Provided information START

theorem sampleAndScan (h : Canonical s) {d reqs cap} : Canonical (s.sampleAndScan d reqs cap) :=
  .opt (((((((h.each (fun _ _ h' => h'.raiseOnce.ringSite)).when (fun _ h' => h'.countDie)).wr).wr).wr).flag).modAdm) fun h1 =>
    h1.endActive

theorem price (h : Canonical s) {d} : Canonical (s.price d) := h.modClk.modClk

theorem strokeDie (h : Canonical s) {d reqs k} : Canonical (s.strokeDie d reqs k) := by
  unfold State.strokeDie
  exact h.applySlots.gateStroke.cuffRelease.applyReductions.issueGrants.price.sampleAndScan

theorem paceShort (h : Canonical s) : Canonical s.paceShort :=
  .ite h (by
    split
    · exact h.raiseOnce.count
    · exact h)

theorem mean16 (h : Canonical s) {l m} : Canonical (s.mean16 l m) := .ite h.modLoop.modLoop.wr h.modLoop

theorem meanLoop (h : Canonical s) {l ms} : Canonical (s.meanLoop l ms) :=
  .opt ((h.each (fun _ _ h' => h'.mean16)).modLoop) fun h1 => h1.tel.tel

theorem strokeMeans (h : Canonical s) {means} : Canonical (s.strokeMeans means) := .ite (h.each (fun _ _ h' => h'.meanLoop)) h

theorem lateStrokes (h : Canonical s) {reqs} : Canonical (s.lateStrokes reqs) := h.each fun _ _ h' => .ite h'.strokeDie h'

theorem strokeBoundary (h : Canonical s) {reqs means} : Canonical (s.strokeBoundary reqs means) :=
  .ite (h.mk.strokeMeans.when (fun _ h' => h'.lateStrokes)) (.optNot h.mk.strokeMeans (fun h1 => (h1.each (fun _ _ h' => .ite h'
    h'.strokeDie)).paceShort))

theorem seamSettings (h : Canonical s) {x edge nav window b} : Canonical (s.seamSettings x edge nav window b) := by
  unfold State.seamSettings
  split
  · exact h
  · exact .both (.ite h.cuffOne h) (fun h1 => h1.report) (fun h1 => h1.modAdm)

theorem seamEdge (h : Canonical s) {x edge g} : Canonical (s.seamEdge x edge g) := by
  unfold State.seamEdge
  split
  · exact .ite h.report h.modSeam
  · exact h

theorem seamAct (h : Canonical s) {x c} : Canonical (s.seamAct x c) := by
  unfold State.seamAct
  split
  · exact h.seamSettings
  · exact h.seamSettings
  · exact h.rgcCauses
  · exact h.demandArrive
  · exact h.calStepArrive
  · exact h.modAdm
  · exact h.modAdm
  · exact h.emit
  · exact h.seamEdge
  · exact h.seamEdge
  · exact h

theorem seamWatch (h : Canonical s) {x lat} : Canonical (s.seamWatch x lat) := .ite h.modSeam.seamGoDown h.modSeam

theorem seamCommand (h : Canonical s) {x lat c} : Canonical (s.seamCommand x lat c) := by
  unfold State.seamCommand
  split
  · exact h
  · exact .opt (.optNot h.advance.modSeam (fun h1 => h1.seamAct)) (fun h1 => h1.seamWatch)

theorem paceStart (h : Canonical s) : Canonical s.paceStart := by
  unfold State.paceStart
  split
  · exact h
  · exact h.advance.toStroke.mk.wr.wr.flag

Provided information END
Provided information START

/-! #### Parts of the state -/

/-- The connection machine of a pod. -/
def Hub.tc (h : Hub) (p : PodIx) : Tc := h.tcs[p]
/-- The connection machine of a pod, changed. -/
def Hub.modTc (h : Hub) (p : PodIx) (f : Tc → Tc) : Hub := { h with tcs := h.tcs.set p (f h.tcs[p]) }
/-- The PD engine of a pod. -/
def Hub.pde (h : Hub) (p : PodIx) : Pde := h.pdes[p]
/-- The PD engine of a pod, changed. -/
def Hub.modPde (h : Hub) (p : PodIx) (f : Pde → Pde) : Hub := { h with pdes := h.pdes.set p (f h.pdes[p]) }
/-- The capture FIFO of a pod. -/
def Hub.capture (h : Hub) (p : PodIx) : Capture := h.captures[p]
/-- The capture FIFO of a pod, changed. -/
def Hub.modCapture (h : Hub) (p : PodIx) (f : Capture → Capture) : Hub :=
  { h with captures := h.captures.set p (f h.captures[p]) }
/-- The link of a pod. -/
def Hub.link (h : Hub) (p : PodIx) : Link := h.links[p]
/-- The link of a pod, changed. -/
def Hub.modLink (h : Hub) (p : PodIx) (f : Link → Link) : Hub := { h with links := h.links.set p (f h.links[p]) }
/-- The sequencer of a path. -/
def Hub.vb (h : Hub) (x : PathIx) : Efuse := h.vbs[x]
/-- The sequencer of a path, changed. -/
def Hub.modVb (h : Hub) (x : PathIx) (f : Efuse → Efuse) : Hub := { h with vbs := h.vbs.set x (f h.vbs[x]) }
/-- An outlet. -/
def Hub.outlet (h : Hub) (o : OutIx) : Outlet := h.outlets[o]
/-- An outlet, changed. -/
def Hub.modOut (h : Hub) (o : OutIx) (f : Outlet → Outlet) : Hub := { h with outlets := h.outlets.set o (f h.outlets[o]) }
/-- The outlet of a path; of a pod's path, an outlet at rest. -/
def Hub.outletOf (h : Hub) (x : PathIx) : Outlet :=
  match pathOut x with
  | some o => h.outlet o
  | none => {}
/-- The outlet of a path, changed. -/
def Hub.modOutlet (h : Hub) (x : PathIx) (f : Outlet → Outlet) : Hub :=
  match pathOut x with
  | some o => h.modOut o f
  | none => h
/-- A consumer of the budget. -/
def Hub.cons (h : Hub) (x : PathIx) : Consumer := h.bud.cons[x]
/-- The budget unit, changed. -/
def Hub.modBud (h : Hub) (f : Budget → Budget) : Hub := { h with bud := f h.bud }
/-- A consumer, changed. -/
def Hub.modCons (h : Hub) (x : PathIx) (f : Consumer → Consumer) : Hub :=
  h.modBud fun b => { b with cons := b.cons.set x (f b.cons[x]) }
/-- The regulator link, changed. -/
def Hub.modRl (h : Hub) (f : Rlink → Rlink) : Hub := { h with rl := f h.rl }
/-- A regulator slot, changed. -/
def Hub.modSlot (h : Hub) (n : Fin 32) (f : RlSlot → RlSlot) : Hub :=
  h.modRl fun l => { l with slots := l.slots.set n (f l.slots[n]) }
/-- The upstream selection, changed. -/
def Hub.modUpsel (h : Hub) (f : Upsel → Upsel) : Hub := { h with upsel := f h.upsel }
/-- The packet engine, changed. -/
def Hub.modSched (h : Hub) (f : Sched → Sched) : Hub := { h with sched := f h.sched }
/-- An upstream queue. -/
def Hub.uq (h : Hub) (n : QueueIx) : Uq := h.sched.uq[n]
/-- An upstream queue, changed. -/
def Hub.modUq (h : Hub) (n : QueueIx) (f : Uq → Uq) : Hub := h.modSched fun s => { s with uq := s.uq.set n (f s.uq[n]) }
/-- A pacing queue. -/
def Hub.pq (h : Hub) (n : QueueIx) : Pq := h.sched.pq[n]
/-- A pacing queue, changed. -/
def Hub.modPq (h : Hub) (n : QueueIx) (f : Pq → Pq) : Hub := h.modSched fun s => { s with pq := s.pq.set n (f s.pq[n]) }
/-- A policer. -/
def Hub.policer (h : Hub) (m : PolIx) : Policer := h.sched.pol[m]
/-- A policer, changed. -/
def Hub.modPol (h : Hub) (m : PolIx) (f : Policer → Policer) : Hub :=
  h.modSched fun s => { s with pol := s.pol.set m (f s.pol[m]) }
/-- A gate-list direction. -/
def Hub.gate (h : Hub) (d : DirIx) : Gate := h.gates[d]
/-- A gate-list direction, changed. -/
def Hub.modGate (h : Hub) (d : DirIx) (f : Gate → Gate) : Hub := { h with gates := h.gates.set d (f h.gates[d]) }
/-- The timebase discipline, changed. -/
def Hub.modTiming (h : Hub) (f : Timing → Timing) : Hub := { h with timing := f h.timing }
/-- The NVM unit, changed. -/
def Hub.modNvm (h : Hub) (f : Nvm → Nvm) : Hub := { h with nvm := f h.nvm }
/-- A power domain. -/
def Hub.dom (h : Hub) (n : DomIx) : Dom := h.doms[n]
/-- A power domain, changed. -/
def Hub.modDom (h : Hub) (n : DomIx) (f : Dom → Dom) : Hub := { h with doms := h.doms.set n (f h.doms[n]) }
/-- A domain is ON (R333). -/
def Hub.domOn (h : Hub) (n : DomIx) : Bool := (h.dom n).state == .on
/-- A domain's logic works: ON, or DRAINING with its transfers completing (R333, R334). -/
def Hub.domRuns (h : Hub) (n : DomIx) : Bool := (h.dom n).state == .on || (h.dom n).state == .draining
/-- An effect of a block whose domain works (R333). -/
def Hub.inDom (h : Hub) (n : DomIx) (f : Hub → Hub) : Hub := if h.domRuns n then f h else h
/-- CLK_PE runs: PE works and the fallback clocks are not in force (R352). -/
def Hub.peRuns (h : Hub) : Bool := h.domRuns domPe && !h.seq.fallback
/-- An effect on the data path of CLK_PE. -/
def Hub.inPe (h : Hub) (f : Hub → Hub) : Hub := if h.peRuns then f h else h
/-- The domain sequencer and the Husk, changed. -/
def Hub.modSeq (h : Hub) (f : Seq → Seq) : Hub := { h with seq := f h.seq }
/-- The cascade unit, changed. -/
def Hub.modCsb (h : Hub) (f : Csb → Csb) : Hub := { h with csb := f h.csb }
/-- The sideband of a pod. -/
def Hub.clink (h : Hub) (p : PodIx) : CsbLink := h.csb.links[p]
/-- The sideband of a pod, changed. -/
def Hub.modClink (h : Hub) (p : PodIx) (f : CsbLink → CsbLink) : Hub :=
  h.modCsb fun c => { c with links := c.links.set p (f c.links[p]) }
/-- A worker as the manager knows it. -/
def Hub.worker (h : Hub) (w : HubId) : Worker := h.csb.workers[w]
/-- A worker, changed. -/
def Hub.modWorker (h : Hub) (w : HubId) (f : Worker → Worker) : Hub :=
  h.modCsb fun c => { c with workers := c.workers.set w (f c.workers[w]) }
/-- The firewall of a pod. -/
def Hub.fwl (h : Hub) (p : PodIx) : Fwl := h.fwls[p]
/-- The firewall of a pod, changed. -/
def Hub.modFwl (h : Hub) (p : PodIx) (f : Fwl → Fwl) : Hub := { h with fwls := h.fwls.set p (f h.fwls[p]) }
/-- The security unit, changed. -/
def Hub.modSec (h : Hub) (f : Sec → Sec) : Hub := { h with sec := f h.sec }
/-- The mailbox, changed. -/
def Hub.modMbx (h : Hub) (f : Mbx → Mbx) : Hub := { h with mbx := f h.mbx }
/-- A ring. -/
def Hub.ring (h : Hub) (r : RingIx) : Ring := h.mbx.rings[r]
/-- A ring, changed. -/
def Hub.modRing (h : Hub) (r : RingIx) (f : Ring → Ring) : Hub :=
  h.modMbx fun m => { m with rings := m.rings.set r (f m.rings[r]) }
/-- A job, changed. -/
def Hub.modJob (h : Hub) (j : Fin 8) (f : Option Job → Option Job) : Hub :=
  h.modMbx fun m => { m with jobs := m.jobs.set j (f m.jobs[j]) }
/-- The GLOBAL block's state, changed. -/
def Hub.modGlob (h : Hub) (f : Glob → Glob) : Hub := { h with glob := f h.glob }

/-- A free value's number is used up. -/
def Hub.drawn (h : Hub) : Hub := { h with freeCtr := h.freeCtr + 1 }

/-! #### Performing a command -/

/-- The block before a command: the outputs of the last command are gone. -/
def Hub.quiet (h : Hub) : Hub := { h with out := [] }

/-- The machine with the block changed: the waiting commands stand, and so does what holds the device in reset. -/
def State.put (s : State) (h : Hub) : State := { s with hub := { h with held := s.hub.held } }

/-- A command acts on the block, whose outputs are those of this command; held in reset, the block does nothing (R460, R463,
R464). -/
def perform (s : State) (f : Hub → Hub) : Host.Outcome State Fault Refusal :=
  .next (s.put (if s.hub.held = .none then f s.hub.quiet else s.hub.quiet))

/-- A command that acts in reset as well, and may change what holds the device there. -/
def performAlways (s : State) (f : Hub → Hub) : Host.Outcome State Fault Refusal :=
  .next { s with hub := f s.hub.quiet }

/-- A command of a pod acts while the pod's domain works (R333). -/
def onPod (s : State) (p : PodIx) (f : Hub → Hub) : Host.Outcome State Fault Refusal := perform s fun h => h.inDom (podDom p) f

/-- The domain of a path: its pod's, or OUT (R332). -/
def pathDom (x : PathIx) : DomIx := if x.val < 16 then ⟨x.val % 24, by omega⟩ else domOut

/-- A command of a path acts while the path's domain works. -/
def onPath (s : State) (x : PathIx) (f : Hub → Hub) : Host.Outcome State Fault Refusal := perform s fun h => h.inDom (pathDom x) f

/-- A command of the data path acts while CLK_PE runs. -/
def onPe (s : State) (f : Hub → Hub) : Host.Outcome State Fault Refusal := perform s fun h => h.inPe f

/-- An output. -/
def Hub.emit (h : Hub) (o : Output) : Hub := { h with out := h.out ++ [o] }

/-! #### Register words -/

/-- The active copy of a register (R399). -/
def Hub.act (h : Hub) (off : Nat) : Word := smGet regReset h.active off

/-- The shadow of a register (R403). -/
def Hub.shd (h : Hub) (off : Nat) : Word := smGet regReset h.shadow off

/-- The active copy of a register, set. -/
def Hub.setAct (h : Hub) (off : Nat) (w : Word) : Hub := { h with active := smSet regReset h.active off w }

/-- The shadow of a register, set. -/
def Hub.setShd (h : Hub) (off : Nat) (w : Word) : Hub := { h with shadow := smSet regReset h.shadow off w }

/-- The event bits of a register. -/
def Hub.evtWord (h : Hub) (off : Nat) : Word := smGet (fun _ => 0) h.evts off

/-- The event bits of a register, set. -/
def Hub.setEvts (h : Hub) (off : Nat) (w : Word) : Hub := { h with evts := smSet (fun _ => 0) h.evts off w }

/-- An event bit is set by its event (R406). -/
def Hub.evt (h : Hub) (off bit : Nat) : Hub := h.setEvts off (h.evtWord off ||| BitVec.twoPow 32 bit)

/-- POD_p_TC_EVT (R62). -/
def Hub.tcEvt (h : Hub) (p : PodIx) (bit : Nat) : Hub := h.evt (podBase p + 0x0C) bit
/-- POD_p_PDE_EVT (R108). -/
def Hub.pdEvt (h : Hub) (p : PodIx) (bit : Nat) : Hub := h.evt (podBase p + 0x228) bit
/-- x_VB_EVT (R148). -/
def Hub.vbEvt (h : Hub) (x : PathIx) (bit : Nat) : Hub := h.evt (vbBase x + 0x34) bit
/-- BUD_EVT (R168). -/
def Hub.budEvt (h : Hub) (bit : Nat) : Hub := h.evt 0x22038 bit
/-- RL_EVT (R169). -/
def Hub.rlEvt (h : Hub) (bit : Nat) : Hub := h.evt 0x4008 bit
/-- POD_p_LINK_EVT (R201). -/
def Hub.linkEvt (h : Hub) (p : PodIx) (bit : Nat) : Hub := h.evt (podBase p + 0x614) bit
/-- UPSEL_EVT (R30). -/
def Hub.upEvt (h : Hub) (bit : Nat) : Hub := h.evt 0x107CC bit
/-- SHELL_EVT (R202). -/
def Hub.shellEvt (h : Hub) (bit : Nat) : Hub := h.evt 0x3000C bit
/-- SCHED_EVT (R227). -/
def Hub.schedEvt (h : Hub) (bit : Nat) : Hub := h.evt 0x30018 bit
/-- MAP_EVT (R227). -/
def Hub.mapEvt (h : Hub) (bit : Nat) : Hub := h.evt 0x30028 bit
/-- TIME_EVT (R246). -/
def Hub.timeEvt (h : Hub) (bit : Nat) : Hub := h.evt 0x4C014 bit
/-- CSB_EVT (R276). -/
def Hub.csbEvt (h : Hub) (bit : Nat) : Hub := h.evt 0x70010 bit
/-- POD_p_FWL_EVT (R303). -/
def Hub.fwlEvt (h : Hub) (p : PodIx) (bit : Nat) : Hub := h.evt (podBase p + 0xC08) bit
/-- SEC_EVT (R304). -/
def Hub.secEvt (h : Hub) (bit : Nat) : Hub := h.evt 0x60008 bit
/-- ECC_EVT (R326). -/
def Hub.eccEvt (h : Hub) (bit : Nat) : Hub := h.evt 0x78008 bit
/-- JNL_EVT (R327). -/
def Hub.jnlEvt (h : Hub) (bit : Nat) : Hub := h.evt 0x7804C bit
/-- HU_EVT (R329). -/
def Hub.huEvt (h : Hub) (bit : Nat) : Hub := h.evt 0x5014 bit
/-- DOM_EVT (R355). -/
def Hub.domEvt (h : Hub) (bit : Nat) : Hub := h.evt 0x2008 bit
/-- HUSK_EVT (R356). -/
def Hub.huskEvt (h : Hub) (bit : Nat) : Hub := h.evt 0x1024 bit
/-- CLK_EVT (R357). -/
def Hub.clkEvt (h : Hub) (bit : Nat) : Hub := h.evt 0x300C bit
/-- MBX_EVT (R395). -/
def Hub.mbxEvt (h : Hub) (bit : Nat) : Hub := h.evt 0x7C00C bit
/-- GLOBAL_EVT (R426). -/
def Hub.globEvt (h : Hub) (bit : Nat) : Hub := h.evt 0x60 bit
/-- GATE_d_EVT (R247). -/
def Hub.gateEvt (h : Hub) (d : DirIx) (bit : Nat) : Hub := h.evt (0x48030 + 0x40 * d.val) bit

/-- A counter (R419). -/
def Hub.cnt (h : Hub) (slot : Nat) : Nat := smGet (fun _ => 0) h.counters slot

Provided information END

Find the word "paceStart" in the data and show each line that holds it.

> _Task response_:
theorem paceStart (h : Canonical s) : Canonical s.paceStart := by
  unfold State.paceStart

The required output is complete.